● **Task to complete**: Using the records that follow, copy every line containing the word "powerApplied".

■ ■ ■ ■ ■ ■ ■

section
variable (f : Conditions → Conditions)
@[simp] theorem State.modConditions_initialising : (s.modConditions f).initialising = s.initialising := rfl
@[simp] theorem State.modConditions_powerApplied : (s.modConditions f).powerApplied = s.powerApplied := rfl
@[simp] theorem State.modConditions_resetHeldLow : (s.modConditions f).resetHeldLow = s.resetHeldLow := rfl
@[simp] theorem State.modConditions_resetCause : (s.modConditions f).resetCause = s.resetCause := rfl
@[simp] theorem State.modConditions_phase : (s.modConditions f).phase = s.phase := rfl
@[simp] theorem State.modConditions_supervision : (s.modConditions f).supervision = s.supervision := rfl
@[simp] theorem State.modConditions_clock : (s.modConditions f).clock = s.clock := rfl
@[simp] theorem State.modConditions_clockTimer : (s.modConditions f).clockTimer = s.clockTimer := rfl
@[simp] theorem State.modConditions_points : (s.modConditions f).points = s.points := rfl
@[simp] theorem State.modConditions_drives : (s.modConditions f).drives = s.drives := rfl
@[simp] theorem State.modConditions_ageTimer : (s.modConditions f).ageTimer = s.ageTimer := rfl
@[simp] theorem State.modConditions_secondTimer : (s.modConditions f).secondTimer = s.secondTimer := rfl
@[simp] theorem State.modConditions_lines : (s.modConditions f).lines = s.lines := rfl
@[simp] theorem State.modConditions_discretes : (s.modConditions f).discretes = s.discretes := rfl
@[simp] theorem State.modConditions_speedUnit : (s.modConditions f).speedUnit = s.speedUnit := rfl
@[simp] theorem State.modConditions_sites : (s.modConditions f).sites = s.sites := rfl
@[simp] theorem State.modConditions_smTimer : (s.modConditions f).smTimer = s.smTimer := rfl
@[simp] theorem State.modConditions_minuteCounter : (s.modConditions f).minuteCounter = s.minuteCounter := rfl
@[simp] theorem State.modConditions_slots : (s.modConditions f).slots = s.slots := rfl
@[simp] theorem State.modConditions_bounds : (s.modConditions f).bounds = s.bounds := rfl
@[simp] theorem State.modConditions_combined : (s.modConditions f).combined = s.combined := rfl
@[simp] theorem State.modConditions_wells : (s.modConditions f).wells = s.wells := rfl
@[simp] theorem State.modConditions_wpTimer : (s.modConditions f).wpTimer = s.wpTimer := rfl
@[simp] theorem State.modConditions_turbine : (s.modConditions f).turbine = s.turbine := rfl
@[simp] theorem State.modConditions_heating : (s.modConditions f).heating = s.heating := rfl
@[simp] theorem State.modConditions_conditions : (s.modConditions f).conditions = f s.conditions := rfl
@[simp] theorem State.modConditions_link : (s.modConditions f).link = s.link := rfl
@[simp] theorem State.modConditions_pending : (s.modConditions f).pending = s.pending := rfl
end

section
variable (f : SpeedUnit → SpeedUnit)
@[simp] theorem State.modSpeed_initialising : (s.modSpeed f).initialising = s.initialising := rfl
@[simp] theorem State.modSpeed_powerApplied : (s.modSpeed f).powerApplied = s.powerApplied := rfl
@[simp] theorem State.modSpeed_resetHeldLow : (s.modSpeed f).resetHeldLow = s.resetHeldLow := rfl
@[simp] theorem State.modSpeed_resetCause : (s.modSpeed f).resetCause = s.resetCause := rfl
@[simp] theorem State.modSpeed_phase : (s.modSpeed f).phase = s.phase := rfl
@[simp] theorem State.modSpeed_supervision : (s.modSpeed f).supervision = s.supervision := rfl
@[simp] theorem State.modSpeed_clock : (s.modSpeed f).clock = s.clock := rfl
@[simp] theorem State.modSpeed_clockTimer : (s.modSpeed f).clockTimer = s.clockTimer := rfl
@[simp] theorem State.modSpeed_points : (s.modSpeed f).points = s.points := rfl
@[simp] theorem State.modSpeed_drives : (s.modSpeed f).drives = s.drives := rfl
@[simp] theorem State.modSpeed_ageTimer : (s.modSpeed f).ageTimer = s.ageTimer := rfl
@[simp] theorem State.modSpeed_secondTimer : (s.modSpeed f).secondTimer = s.secondTimer := rfl
@[simp] theorem State.modSpeed_lines : (s.modSpeed f).lines = s.lines := rfl
@[simp] theorem State.modSpeed_discretes : (s.modSpeed f).discretes = s.discretes := rfl
@[simp] theorem State.modSpeed_speedUnit : (s.modSpeed f).speedUnit = f s.speedUnit := rfl
@[simp] theorem State.modSpeed_sites : (s.modSpeed f).sites = s.sites := rfl
@[simp] theorem State.modSpeed_smTimer : (s.modSpeed f).smTimer = s.smTimer := rfl
@[simp] theorem State.modSpeed_minuteCounter : (s.modSpeed f).minuteCounter = s.minuteCounter := rfl
@[simp] theorem State.modSpeed_slots : (s.modSpeed f).slots = s.slots := rfl
@[simp] theorem State.modSpeed_bounds : (s.modSpeed f).bounds = s.bounds := rfl
@[simp] theorem State.modSpeed_combined : (s.modSpeed f).combined = s.combined := rfl
@[simp] theorem State.modSpeed_wells : (s.modSpeed f).wells = s.wells := rfl
@[simp] theorem State.modSpeed_wpTimer : (s.modSpeed f).wpTimer = s.wpTimer := rfl
@[simp] theorem State.modSpeed_turbine : (s.modSpeed f).turbine = s.turbine := rfl
@[simp] theorem State.modSpeed_heating : (s.modSpeed f).heating = s.heating := rfl
@[simp] theorem State.modSpeed_conditions : (s.modSpeed f).conditions = s.conditions := rfl
@[simp] theorem State.modSpeed_link : (s.modSpeed f).link = s.link := rfl
@[simp] theorem State.modSpeed_pending : (s.modSpeed f).pending = s.pending := rfl
end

■ ■ ■ ■ ■ ■ ■

● **Exercise answer**:
@[simp] theorem State.modConditions_powerApplied : (s.modConditions f).powerApplied = s.powerApplied := rfl
@[simp] theorem State.modSpeed_powerApplied : (s.modSpeed f).powerApplied = s.powerApplied := rfl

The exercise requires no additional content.